◆ Task description
Each line that contains the word "hmask" counts once; give the total for the records below and nothing else.

(Input material)

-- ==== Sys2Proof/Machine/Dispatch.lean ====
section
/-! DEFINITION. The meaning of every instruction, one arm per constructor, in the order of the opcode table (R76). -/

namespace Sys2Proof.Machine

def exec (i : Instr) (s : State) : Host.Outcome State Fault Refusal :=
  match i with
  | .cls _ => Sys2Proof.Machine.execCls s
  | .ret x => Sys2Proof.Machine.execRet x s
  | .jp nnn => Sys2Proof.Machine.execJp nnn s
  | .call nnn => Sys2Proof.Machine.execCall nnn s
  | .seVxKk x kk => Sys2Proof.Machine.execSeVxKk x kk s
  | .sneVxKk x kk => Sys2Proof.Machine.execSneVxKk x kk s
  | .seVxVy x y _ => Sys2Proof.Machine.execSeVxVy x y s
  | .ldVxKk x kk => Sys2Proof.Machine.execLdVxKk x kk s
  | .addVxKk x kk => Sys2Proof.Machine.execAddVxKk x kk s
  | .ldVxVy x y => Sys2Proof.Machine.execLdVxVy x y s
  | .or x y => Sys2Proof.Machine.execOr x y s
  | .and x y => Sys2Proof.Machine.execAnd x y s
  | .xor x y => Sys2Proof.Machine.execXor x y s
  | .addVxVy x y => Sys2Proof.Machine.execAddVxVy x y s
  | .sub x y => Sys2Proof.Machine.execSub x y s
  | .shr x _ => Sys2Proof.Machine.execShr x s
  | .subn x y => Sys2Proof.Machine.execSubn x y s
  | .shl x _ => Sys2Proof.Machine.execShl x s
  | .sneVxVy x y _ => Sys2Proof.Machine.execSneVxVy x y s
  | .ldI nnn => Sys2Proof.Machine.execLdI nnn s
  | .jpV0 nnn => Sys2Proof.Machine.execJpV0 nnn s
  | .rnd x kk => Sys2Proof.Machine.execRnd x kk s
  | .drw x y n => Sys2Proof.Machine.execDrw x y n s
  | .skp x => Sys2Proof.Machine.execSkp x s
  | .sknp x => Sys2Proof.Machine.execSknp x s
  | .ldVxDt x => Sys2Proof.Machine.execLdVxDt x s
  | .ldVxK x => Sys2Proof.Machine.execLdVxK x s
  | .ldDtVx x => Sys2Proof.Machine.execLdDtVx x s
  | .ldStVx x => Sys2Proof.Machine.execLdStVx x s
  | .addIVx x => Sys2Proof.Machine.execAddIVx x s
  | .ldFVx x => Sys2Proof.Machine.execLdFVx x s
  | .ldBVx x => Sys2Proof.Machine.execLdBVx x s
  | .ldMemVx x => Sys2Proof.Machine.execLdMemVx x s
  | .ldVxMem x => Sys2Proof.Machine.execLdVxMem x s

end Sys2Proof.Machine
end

(End Input material)
(Input material)

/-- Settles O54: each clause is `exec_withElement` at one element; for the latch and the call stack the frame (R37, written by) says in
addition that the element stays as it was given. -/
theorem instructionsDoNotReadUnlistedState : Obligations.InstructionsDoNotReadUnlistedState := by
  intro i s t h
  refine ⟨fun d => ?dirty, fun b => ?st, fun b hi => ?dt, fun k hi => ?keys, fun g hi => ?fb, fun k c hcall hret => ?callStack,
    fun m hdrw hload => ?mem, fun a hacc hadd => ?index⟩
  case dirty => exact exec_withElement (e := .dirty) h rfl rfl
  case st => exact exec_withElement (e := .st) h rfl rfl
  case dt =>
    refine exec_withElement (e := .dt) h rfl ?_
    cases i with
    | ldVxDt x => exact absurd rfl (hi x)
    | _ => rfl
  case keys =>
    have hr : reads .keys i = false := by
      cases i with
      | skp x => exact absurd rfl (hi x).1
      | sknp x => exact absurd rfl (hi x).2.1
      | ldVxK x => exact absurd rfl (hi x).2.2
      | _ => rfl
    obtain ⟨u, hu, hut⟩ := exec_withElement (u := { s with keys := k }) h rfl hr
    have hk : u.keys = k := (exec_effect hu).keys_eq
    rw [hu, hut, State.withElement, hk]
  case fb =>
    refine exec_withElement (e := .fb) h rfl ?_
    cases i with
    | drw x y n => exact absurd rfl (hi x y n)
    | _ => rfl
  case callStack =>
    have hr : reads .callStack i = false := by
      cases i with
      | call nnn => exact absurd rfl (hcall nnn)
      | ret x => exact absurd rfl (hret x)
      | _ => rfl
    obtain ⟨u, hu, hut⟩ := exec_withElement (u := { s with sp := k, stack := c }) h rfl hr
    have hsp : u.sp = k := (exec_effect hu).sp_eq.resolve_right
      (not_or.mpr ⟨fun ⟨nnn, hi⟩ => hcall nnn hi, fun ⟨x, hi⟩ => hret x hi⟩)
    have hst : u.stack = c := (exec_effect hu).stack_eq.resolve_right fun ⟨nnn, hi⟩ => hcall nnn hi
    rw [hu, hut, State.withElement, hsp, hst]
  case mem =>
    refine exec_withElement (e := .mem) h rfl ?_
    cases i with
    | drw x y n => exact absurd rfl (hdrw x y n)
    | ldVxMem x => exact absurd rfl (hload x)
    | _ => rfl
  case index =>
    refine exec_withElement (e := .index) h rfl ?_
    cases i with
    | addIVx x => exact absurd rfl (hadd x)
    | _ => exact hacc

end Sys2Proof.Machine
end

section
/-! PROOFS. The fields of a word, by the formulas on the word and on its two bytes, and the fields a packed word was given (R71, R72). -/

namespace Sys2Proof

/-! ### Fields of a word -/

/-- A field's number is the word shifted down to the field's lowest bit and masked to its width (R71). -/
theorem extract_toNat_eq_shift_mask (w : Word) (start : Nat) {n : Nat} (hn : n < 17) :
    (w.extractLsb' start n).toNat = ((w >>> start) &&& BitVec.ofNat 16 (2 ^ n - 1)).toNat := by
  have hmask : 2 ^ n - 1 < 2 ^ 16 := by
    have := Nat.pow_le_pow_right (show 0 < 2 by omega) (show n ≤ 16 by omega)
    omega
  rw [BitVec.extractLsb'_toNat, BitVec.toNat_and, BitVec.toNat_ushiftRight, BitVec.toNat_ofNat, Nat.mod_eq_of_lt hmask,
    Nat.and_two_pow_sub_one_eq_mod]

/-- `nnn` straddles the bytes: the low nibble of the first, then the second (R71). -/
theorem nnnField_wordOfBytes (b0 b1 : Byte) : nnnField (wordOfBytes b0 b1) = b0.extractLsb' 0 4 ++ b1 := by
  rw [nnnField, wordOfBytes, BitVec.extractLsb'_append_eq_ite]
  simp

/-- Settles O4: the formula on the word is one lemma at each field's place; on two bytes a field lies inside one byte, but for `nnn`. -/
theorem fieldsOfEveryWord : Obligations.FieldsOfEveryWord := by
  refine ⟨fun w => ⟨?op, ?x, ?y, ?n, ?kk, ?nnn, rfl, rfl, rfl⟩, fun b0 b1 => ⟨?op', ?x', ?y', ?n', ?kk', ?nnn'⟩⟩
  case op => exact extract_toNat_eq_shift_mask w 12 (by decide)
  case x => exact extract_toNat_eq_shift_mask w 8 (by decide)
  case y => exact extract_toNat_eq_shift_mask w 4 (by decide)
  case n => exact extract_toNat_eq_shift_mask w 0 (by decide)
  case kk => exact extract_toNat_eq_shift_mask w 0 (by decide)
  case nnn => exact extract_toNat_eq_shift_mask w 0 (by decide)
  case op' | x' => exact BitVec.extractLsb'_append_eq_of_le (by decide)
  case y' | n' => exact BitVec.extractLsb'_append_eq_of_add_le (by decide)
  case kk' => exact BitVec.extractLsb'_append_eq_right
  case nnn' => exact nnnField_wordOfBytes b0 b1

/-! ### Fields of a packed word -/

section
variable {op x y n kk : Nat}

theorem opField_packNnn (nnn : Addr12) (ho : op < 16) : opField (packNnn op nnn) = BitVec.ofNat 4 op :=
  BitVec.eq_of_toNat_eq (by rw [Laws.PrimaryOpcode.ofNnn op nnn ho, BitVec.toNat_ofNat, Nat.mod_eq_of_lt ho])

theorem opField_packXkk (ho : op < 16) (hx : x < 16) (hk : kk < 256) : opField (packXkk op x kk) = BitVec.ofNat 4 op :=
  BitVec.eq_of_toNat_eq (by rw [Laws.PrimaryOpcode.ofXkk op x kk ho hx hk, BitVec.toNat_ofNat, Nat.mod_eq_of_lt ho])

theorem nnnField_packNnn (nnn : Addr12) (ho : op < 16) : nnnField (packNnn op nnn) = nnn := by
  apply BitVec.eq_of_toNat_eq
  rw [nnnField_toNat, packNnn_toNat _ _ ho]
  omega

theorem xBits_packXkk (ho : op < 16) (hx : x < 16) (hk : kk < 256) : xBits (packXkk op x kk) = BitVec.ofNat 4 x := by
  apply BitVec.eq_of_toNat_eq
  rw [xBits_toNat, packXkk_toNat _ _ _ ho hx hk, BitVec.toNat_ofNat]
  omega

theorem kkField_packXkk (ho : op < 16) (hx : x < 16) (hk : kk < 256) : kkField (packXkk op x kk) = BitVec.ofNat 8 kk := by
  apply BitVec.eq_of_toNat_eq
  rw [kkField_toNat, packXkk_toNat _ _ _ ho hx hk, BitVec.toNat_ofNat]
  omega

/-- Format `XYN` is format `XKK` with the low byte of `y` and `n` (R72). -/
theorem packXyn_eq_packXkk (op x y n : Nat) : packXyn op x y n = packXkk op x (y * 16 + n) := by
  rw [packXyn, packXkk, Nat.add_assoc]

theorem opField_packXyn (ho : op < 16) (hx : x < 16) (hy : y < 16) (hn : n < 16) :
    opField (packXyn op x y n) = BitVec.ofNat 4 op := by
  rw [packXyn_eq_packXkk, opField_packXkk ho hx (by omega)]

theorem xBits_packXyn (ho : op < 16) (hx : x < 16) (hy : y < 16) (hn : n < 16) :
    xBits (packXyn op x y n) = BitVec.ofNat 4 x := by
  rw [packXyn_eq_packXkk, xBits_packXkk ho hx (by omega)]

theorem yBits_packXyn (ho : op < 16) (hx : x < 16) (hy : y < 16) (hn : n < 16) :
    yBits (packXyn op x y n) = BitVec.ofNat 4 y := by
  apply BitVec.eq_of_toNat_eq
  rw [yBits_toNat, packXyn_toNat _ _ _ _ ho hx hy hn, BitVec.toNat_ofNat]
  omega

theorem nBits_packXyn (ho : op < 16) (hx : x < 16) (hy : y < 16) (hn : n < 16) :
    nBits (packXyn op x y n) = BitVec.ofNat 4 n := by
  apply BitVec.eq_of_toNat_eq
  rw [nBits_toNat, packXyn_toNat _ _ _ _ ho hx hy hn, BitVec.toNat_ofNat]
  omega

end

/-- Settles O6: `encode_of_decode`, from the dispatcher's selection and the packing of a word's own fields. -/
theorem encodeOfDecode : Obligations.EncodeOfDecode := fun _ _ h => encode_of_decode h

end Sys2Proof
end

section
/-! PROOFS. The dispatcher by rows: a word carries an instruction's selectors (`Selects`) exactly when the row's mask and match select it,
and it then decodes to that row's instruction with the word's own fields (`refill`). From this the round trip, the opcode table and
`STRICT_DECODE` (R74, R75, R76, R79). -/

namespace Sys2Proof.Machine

(End Input material)
(Input material)

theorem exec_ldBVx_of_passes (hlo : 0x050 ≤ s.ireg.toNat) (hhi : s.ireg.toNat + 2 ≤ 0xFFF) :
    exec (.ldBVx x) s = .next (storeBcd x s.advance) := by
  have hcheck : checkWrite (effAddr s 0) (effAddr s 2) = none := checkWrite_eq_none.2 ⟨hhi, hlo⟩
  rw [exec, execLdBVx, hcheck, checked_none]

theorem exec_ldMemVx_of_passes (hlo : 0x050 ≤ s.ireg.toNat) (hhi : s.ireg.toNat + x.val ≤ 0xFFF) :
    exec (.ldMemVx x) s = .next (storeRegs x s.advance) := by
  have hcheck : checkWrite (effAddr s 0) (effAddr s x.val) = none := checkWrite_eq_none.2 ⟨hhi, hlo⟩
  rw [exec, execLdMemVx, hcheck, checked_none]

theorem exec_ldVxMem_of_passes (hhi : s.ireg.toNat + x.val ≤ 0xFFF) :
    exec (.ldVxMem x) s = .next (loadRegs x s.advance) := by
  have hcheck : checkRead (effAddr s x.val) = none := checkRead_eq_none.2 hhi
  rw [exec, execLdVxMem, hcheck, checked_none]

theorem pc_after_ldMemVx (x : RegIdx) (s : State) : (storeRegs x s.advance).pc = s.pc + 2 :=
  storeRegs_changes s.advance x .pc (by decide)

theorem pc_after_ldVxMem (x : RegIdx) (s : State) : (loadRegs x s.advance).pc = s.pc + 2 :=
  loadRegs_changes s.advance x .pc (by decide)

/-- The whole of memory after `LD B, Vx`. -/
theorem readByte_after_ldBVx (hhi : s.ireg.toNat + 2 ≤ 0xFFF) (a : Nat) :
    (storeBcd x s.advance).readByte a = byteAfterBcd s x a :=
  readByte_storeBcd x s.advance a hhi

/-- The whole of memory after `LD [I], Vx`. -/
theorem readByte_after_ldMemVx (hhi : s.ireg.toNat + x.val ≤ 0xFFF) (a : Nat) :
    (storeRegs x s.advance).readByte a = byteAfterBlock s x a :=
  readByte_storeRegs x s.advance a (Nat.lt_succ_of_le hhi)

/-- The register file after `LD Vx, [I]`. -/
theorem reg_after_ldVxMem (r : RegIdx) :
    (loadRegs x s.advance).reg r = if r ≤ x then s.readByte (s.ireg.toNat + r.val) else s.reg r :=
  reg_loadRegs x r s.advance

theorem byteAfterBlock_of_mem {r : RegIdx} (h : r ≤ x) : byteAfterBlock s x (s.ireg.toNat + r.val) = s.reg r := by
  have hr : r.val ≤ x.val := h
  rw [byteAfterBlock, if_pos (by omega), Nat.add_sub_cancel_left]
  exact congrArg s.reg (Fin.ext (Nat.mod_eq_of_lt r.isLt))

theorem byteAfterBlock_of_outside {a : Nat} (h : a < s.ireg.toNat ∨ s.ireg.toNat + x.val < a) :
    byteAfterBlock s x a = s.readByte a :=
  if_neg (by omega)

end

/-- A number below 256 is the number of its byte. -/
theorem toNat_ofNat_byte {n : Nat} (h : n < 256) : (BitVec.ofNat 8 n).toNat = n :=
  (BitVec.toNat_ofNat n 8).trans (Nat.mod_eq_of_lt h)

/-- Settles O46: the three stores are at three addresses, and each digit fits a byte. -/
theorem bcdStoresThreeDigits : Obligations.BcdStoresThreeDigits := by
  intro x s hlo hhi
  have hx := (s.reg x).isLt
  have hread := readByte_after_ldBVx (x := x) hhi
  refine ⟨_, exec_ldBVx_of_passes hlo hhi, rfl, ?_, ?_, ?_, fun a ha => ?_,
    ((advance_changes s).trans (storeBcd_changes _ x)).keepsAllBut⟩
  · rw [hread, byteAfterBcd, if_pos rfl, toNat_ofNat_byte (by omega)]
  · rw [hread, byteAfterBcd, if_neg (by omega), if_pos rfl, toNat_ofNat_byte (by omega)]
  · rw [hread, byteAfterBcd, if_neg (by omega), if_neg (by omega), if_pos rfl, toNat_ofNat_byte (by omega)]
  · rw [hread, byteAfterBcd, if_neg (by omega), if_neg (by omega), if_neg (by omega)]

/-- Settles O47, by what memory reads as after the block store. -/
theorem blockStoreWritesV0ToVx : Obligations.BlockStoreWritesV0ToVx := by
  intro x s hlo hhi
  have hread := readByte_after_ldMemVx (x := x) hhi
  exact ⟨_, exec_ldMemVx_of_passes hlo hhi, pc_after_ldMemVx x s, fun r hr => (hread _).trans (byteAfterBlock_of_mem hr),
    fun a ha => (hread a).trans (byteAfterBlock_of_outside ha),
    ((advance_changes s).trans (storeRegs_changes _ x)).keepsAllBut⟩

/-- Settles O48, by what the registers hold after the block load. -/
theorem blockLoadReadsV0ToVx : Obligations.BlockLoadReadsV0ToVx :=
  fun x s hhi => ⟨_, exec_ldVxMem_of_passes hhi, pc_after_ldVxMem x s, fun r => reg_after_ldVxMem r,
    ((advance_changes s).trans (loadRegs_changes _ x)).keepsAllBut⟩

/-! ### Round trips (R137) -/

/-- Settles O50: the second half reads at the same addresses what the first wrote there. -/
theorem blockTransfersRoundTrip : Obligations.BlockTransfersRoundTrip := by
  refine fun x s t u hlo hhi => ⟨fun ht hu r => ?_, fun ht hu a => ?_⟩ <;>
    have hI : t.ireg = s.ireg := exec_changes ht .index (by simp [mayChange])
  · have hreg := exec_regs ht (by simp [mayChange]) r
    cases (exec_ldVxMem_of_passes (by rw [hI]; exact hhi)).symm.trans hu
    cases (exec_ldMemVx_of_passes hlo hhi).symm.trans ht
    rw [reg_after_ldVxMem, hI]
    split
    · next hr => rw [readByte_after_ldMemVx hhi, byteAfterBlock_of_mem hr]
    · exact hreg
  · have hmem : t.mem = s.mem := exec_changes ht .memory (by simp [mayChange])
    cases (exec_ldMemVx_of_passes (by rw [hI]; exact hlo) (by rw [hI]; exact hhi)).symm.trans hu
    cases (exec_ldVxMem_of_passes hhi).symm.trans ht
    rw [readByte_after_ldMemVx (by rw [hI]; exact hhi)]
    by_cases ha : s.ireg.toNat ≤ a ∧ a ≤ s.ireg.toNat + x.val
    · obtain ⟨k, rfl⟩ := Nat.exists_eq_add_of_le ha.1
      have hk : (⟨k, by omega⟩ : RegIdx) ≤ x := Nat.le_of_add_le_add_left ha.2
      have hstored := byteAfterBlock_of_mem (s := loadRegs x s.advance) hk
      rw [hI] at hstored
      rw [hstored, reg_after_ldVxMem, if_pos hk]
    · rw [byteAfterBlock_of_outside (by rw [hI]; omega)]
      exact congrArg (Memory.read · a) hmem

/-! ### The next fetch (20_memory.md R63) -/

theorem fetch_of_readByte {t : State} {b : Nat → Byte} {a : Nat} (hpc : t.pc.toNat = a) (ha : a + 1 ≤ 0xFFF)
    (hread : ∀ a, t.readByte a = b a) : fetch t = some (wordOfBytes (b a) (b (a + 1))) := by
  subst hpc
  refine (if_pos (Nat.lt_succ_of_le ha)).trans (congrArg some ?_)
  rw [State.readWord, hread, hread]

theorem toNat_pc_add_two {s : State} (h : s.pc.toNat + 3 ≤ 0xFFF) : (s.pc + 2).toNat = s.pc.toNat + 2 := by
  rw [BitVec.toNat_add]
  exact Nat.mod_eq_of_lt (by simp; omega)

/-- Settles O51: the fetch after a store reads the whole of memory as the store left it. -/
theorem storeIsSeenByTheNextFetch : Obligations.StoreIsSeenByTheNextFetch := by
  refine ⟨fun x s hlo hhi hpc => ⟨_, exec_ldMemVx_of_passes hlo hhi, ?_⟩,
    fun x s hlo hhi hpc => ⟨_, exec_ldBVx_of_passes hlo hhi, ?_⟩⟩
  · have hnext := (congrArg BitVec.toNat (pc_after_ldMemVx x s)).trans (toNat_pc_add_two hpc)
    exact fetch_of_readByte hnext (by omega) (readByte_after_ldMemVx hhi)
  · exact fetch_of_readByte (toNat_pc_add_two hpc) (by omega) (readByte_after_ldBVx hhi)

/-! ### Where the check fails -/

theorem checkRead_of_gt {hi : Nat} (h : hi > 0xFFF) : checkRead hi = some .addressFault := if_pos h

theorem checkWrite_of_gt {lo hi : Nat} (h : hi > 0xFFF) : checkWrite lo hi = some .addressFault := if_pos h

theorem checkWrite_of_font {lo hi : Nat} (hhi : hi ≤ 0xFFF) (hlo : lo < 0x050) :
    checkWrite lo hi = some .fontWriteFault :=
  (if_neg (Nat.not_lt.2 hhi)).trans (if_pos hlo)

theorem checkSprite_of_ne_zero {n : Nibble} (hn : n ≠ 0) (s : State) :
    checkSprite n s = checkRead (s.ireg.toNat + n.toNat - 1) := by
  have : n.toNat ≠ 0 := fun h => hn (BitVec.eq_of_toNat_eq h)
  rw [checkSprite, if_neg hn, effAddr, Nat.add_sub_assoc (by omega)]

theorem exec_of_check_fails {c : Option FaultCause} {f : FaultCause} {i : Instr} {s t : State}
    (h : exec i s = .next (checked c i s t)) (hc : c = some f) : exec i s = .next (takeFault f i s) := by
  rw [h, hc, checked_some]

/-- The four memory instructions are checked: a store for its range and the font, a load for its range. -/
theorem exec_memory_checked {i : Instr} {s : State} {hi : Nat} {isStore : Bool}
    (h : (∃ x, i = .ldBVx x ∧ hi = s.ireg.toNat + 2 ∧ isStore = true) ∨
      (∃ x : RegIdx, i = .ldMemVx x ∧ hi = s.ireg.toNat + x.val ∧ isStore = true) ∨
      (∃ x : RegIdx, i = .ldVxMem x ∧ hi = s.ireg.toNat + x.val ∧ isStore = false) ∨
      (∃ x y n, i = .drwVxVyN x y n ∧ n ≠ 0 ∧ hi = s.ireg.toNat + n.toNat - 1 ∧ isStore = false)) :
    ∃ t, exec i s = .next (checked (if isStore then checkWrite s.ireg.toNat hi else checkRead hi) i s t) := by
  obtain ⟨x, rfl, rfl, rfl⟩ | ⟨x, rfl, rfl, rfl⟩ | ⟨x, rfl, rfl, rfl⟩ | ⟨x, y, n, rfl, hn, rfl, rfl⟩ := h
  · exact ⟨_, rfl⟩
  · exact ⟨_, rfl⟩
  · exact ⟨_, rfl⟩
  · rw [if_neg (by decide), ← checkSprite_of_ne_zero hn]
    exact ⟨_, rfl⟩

(End Input material)

◆ Output below
2